4 22. A man cycles at the speed of 8km/hr and reaches office at 11 am and when he cycles at the speed of 12 km/hr he reaches office at 9 am. At what speed should he cycle so that he reach- es his office at 10 am? (1) 9.6 kmph. (2) 10 kmph. (3) 11.2 kmph. (4) Cannot be determined (SSC CPO SI, ASI Online ​

Answer 1

(1) 9.6 kmph

Step-by-step explanation:

Given -

• Man cycles at the speed of 8km/hr and reaches office at 11 am.
• When he he cycles at the speed of 12 km/hr he reaches office at 9 am.

To find -

• Speed at which he should cycle so that he reaches his office at 10 am.

Solution -

Let 'x' be the distance to be travelled.

Let 't' be the time required to reach the office.

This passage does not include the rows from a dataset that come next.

-- ==== Sys2Proof/Machine/Step.lean ====
section
/-! DEFINITION. The step: one event of the machine (00_scope.md R12 to R14, 10_state.md R40). -/

namespace Sys2Proof.Machine

/-- One step. -/
def step (s : State) : Host.Outcome State Fault Refusal := move s

/-- The state whose next step runs the instruction of an opcode-table word (log entry 16). -/
def State.withFetchWord (s : State) (nbits w : Nat) : State := s.offeringWord nbits w

end Sys2Proof.Machine
end

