-- ==== Sys2Proof/Laws/PerInstr.lean ====
section
/-! SUPPORT. Facts about every instruction as syntax, one lemma per constructor. -/

namespace Sys2Proof.Laws.FrameLength

/-- The frame length of each command as a function of the request (30_encoding.md R108). -/
def length (c : Config) : Instr → Nat
  | .writeEnable | .writeDisable | .chipErase _ | .deepPowerDown => 1
  | .readStatus => 2
  | .readJedecId => 4
  | .readUniqueId => 5 + c.uidLen.toNat
  | .sectorErase _ _ | .blockErase32K _ _ | .blockErase64K _ _ => 4
  | .read _ n => 4 + n
  | .fastRead _ n => 5 + n
  | .pageProgram _ d => 4 + d.length

/-- The encoded frame has the length of 30_encoding.md R108. -/
def Statement (i : Instr) : Prop := ∀ c, (encode c i).length = length c i

theorem readStatus : Statement .readStatus := fun _ => rfl
theorem readJedecId : Statement .readJedecId := fun _ => rfl

theorem readUniqueId : Statement .readUniqueId := fun c => by
  simp [encode, length, Instr.toCommand, Command.format, Format.layout]; omega

theorem read (x : AddrOperand) (n : Nat) : Statement (.read x n) := fun c => by
  simp [encode, length, Instr.toCommand, Command.format, Format.layout, Instr.fields]; omega

theorem fastRead (x : AddrOperand) (n : Nat) : Statement (.fastRead x n) := fun c => by
  simp [encode, length, Instr.toCommand, Command.format, Format.layout, Instr.fields]; omega

theorem writeEnable : Statement .writeEnable := fun _ => rfl
theorem writeDisable : Statement .writeDisable := fun _ => rfl

theorem pageProgram (x : AddrOperand) (payload : List Byte) : Statement (.pageProgram x payload) :=
  fun c => by
    simp [encode, length, Instr.toCommand, Command.format, Format.layout, Instr.fields]; omega

theorem sectorErase (s : Nat) (wait : Bool) : Statement (.sectorErase s wait) := fun _ => rfl
theorem blockErase32K (b : Nat) (wait : Bool) : Statement (.blockErase32K b wait) := fun _ => rfl
theorem blockErase64K (b : Nat) (wait : Bool) : Statement (.blockErase64K b wait) := fun _ => rfl
theorem chipErase (wait : Bool) : Statement (.chipErase wait) := fun _ => rfl
theorem deepPowerDown : Statement .deepPowerDown := fun _ => rfl

end Sys2Proof.Laws.FrameLength
end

According to the first statement,

$\mathrm{\dfrac{x}{t} = 8} \: \: \: \: \: \: \: \: \: \: \: \: \mathrm{{ \large(}time = {\dfrac{distance}{speed} {\large)} }}$

$\longmapsto \mathrm{ {x}= 8t \: \: \: \: \: \: \: \: \: \: \: \: \: \: \: \: \: \: \: \: \: \: \: (1)}$

Now , according to the second statement,

$\mathrm{ \dfrac{x}{t - 2} = 12}$

Here, we took time as (t - 2) hours because the man took 2 hours less to reach the office then in the first case.

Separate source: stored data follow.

/-- Settles O53: the frame has its command's effect, whose cases are WEL and the count drawn. -/
theorem mutatingFramesStartTheirEffect : Obligations.MutatingFramesStartTheirEffect := by
  intro i s e hi hat hl hinj hpd hwip he
  obtain ⟨hf, hr, -, -⟩ := id hat
  obtain ⟨-, -, hfr, -⟩ := hi.inFlight_command hf hr
  obtain ⟨hm, he⟩ : i.toCommand.mutating = true ∧ e = effectOf i := by
    cases i
    case pageProgram => exact ⟨rfl, he.trans (programEffect_eq _ _).symm⟩
    case sectorErase | blockErase32K | blockErase64K | chipErase => exact ⟨rfl, he⟩
    all_goals exact he.elim
  subst he
  obtain ⟨rx, v, hexec, -, hv⟩ := exec_at_device (p := .command) hat (by simp) rfl rfl hfr hl hinj hpd
    fun h => by rw [hwip] at h; cases h
  have hv : v = deviceEffect i.toCommand (encode s.cfg i)
    (Env.drawn (encode s.cfg i).length { s.env with failures := s.env.failures.tail }) := hv
  set w := Env.drawn (encode s.cfg i).length { s.env with failures := s.env.failures.tail } with hw
  have hwdev : w.dev = s.env.dev := rfl
  have hwbusy : w.busyFor = s.env.busyFor := rfl
  refine ⟨_, hexec, fun hwel => ?_, fun hwel => ⟨w.nextBusy, fun m ms hb => ?_, fun hn => ?_,
    fun hn hpp => ?_, fun hn hpp => ?_⟩⟩ <;>
    simp only [Instr.afterAnswer_env, State.log_env]
  · rw [hv, deviceEffect_of_wel_clear hm hfr (by rw [hwdev, hwel])]
    exact ⟨rfl, rfl⟩
  · obtain ⟨hnext, hrest⟩ := Env.nextBusy_cons (hwbusy.trans hb)
    exact ⟨hnext, by rw [hv, deviceEffect_busyFor hm hfr (hwdev ▸ hwel), hrest]⟩
  · rw [hv, deviceEffect_starts hm hfr (hwdev ▸ hwel) hn]
    simp [hwdev]
  · rw [hv, deviceEffect_erase hm hpp hfr, if_pos (hwdev ▸ hwel), hn]
    simp [hwdev]
  · obtain ⟨x, d, rfl⟩ := eq_pageProgram hpp
    simp only [Instr.framable, Bool.and_eq_true] at hfr
    have hwf : (programEffect x.address d).wf := programEffect_wf (address_lt hfr.1)
    rw [hv, Instr.toCommand, deviceEffect_pageProgram hfr.1, Env.devProgram_of_zero (hwdev ▸ hwel) hn]
    simp only [Env.withDev_dev, Env.applyEffect_dev, Env.busyDrawn_dev, hwdev, effectOf]
    refine ⟨hwip, trivial, hi.device.notBusy hwip, fun a data hp j => ?_, fun a ha => ?_⟩
    · rw [hp] at hwf ⊢
      exact Memory.read_after_program hi.device.mem hwf _ j
    · exact Memory.read_after_of_not_covers hi.device.mem _ hwf ha

end Sys2Proof.Machine
end

section
/-! SUPPORT. 20_memory.md R92: runs of the machine at the reference device. A frame leaves the block served
by the device as its command made it; requests are then assembled from their frames. -/

namespace Sys2Proof.Machine
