/-- A request that is not taken, or not answered, waits. -/
theorem transactionBeat_waits {s : State}
    (h : s.tpTaken = false ∧ s.now.tpReqReady = false ∨ s.tpTaken = true ∧ s.now.answer = none) :
    transactionBeat s = s := by
  unfold transactionBeat
  split
  · rcases h with ⟨h1, h2⟩ | ⟨h1, h2⟩ <;> simp [transportBeat, h1, h2]
  · rfl

/-- Settles O21: an event that brings the request nothing leaves the transaction where it is. -/
theorem waitingChangesNothing : Obligations.WaitingChangesNothing := by
  intro s hf hq hw
  rw [step_txn hf hq, transactionBeat_waits (s := noteLine s) hw]
  exact ⟨_, rfl, rfl⟩

/-- A transaction state has a request, no other state has one. -/
theorem isSome_stateRequest (s : State) : (stateRequest s).isSome = s.fsm.inTxn := by
  cases hf : s.fsm <;> simp [stateRequest, hf, Fsm.inTxn, Fsm.inRead, Fsm.inWrite]

/-- A request on the port is that of the state. -/
theorem stateRequest_of_tpReqPort {s : State} {r : TpReq} (h : s.tpReqPort = some r) : stateRequest s = some r := by
  unfold State.tpReqPort at h
  split at h
  · cases h
  · exact h

/-- Settles O47: the port shows the state's request until it is taken. -/
theorem transportRequestSignals : Obligations.TransportRequestSignals := by
  intro s
  refine ⟨?_, fun r h => ?_⟩
  · rw [← isSome_stateRequest, State.tpReqValid, State.tpReqPort]
    cases s.tpTaken <;> simp
  · have hr := stateRequest_of_tpReqPort h
    cases hf : s.fsm <;> simp only [stateRequest, hf, reduceCtorEq, Option.some.injEq] at hr <;> subst hr <;>
      simp [headerRequest, dirBits, Config.offData, Config.offParity]

end Sys2Proof.Proofs
end

section
/-!
PROOFS. Which input signals a step does not look at: the command port outside IDLE, the stray bits of a READ
answer, the operand buses and command-word fields a command does not use.
-/

open Sys2Proof Sys2Proof.Machine

namespace Sys2Proof.Proofs

@[simp] theorem portField_inputs (s : State) (l : List Inputs) (f : RspField) :
    portField { s with inputs := l } f = portField s f := rfl

/-- The end of an event forgets what it brought. -/
@[simp] theorem consume_cons (s : State) (e : Inputs) (rest : List Inputs) :
    State.consume { s with inputs := e :: rest } = { s with inputs := rest } := rfl

/-- Two events that agree on the signals outside the block's own part, and for which that part does the same,
give the same step. -/
theorem step_congr {s : State} {e e' : Inputs} {rest : List Inputs} (hrst : e.rst = e'.rst)
    (hsample : e.sample = e'.sample) (hline : e.lineReset = e'.lineReset) (huse : e.foreignUse = e'.foreignUse)
    (hrun : ∀ u : State, u.fsm = s.fsm → stateRequest u = stateRequest s →
      andThen (runEvent { u with inputs := e :: rest }) (fun t => .next t.consume) =
      andThen (runEvent { u with inputs := e' :: rest }) (fun t => .next t.consume)) :
    step { s with inputs := e :: rest } = step { s with inputs := e' :: rest } := by
  obtain ⟨u, hf, hq, h1, h2⟩ : ∃ u : State, u.fsm = s.fsm ∧ stateRequest u = stateRequest s ∧
      noteLine { s with inputs := e :: rest } = { u with inputs := e :: rest } ∧
      noteLine { s with inputs := e' :: rest } = { u with inputs := e' :: rest } :=
    ⟨noteLine { s with inputs := e :: rest }, rfl, rfl, rfl, by simp [noteLine, State.usesTransport, hline, huse]⟩
  simp only [step, event, h1, h2, now_cons, hrst]
  split
  · rfl
  · simp only [callerSample, now_cons, hsample]
    cases e'.sample with
    | none => exact hrun u hf hq
    | some f =>
      simp only [sampleField, portField_inputs]
      cases portField u f with
      | none => rfl
      | some v => exact hrun (addSamples [(f, v)] u) hf hq

/-- An answered request does not touch the events to come. -/
theorem advance_consume (a : TpAnswer) (s : State) : (advance a s).consume = advance a s.consume := by
  have h : (advance a s).inputs = s.inputs := (congrArg State.inputs (advance_inputs a s s.inputs)).symm
  rw [State.consume, h, advance_inputs]
  rfl

/-- What one event does to the request of a transaction state, by the two transport signals it brings. -/
def requestBeat (ready : Bool) (answer : Option TpAnswer) (r : TpReq) (s : State) : State :=
  if s.tpTaken then
    match answer with
    | none => s
    | some a =>
      let t := logTp (answerEvent r a) { s with tpTaken := false }
      if a.err then abort a.errCode t else advance a t
  else if ready then logTp (.request r) { s with tpTaken := true }
  else s

/-- A transaction beat looks at no other signal of its event. -/
theorem transactionBeat_eq_requestBeat {s : State} {r : TpReq} (hr : stateRequest s = some r) :
    transactionBeat s = requestBeat s.now.tpReqReady s.now.answer r s := by
  have hb : transactionBeat s = transportBeat r advance s := by simp only [transactionBeat, hr]
  exact hb.trans rfl

/-- It does the same when the event is over. -/
theorem requestBeat_consume (ready : Bool) (answer : Option TpAnswer) (r : TpReq) (s : State) :
    (requestBeat ready answer r s).consume = requestBeat ready answer r s.consume := by
  unfold requestBeat
  by_cases ht : s.tpTaken = true
  · rw [if_pos ht, if_pos (show s.consume.tpTaken = true from ht)]
    cases answer with
    | none => rfl
    | some a =>
      by_cases he : a.err = true
      · simp only [if_pos he]; rfl
      · simp only [if_neg he]; exact advance_consume a _
  · rw [if_neg ht, if_neg (show ¬s.consume.tpTaken = true from ht)]
    cases ready <;> rfl

/-- In a transaction state the block's own part looks at tp_req_ready and the answer only. -/
theorem runEvent_txn_consume {s : State} {r : TpReq} (hr : stateRequest s = some r) (e : Inputs)
    (rest : List Inputs) :
    andThen (runEvent { s with inputs := e :: rest }) (fun t => .next t.consume) =
      .next (requestBeat e.tpReqReady e.answer r { s with inputs := rest }) := by
  have hf : s.fsm.inTxn = true := by rw [← isSome_stateRequest, hr]; rfl
  rw [runEvent_txn (s := { s with inputs := e :: rest }) hf,
    transactionBeat_eq_requestBeat (s := { s with inputs := e :: rest }) hr]
  simp only [andThen_next, requestBeat_consume, consume_cons, now_cons]

theorem sampleField_consume (f : RspField) (s : State) :
    andThen (sampleField f s) (fun t => .next t.consume) = sampleField f s.consume := by
  have hp : portField s.consume f = portField s f := rfl
  rw [sampleField, sampleField, hp]
  cases portField s f <;> rfl

/-- A predicate's read looks at no signal of its event. -/
theorem exec_predicate_consume {i : Instr} (hi : i = .isAck ∨ i = .isWait ∨ i = .isFault ∨ i = .isInvalid)
    (s : State) : andThen (exec i s) (fun t => .next t.consume) = exec i s.consume := by
  rcases hi with rfl | rfl | rfl | rfl <;> exact sampleField_consume _ s

theorem logBeat_consume (s : State) : (logBeat s).consume = logBeat s.consume := by
  have hp : rspPort s.consume = rspPort s := rfl
  rw [logBeat, logBeat, hp]
  cases rspPort s <;> rfl

theorem takeBeat_consume (s : State) : (takeBeat s).consume = takeBeat s.consume :=
  congrArg (fun t : State => { t with fsm := .idle }) (logBeat_consume s)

$\longmapsto \mathrm{ {x}= 12(t - 2)}$

$\longmapsto \mathrm{ {x}= 12t - 24} \: \: \: \: \: \: \: \: \: \: \: (2)$

On equating (1) and (2) , we get ,

$\longmapsto \mathrm{ 8t = 12t - 24}$

$\longmapsto \mathrm{ 24 = 12t - 8t}$

$\longmapsto \mathrm{ 24 = 4t}$

$\longmapsto \mathrm{ \dfrac{ \cancel{24}}{ \cancel{4}} = \large t}$

$\longmapsto \mathrm{ \bf \underline \green{ 6 \: hours \: = t}}$

Putting 't' in (1),

$\longmapsto \mathrm{ {x}= 8(6)}$

$\longmapsto \mathrm{ \bf \underline{ \pink{ {x}= 48 \: kilometers}}}$

When the man has to reach at 10 a.m ,

$\mathrm{speed = \dfrac{distance}{time} }$

$\longmapsto \mathrm{speed = \dfrac{x}{t - 1} }$

Here, we took time as (t - 1) hours because the man has 1 hour less to reach the office then in the first case.

$\longmapsto \mathrm{speed = \dfrac{48}{6 - 1} }$

$\longmapsto \mathrm{speed = \dfrac{ \cancel{48}}{ \cancel5} }$

$\longmapsto \mathrm{ \bf \underline { \orange{speed = 9.6 \: km/h}} }$

Therefore, the man has to cycle at the speed of 9.6 km/hr to reach office at 10 am.

{excellent question}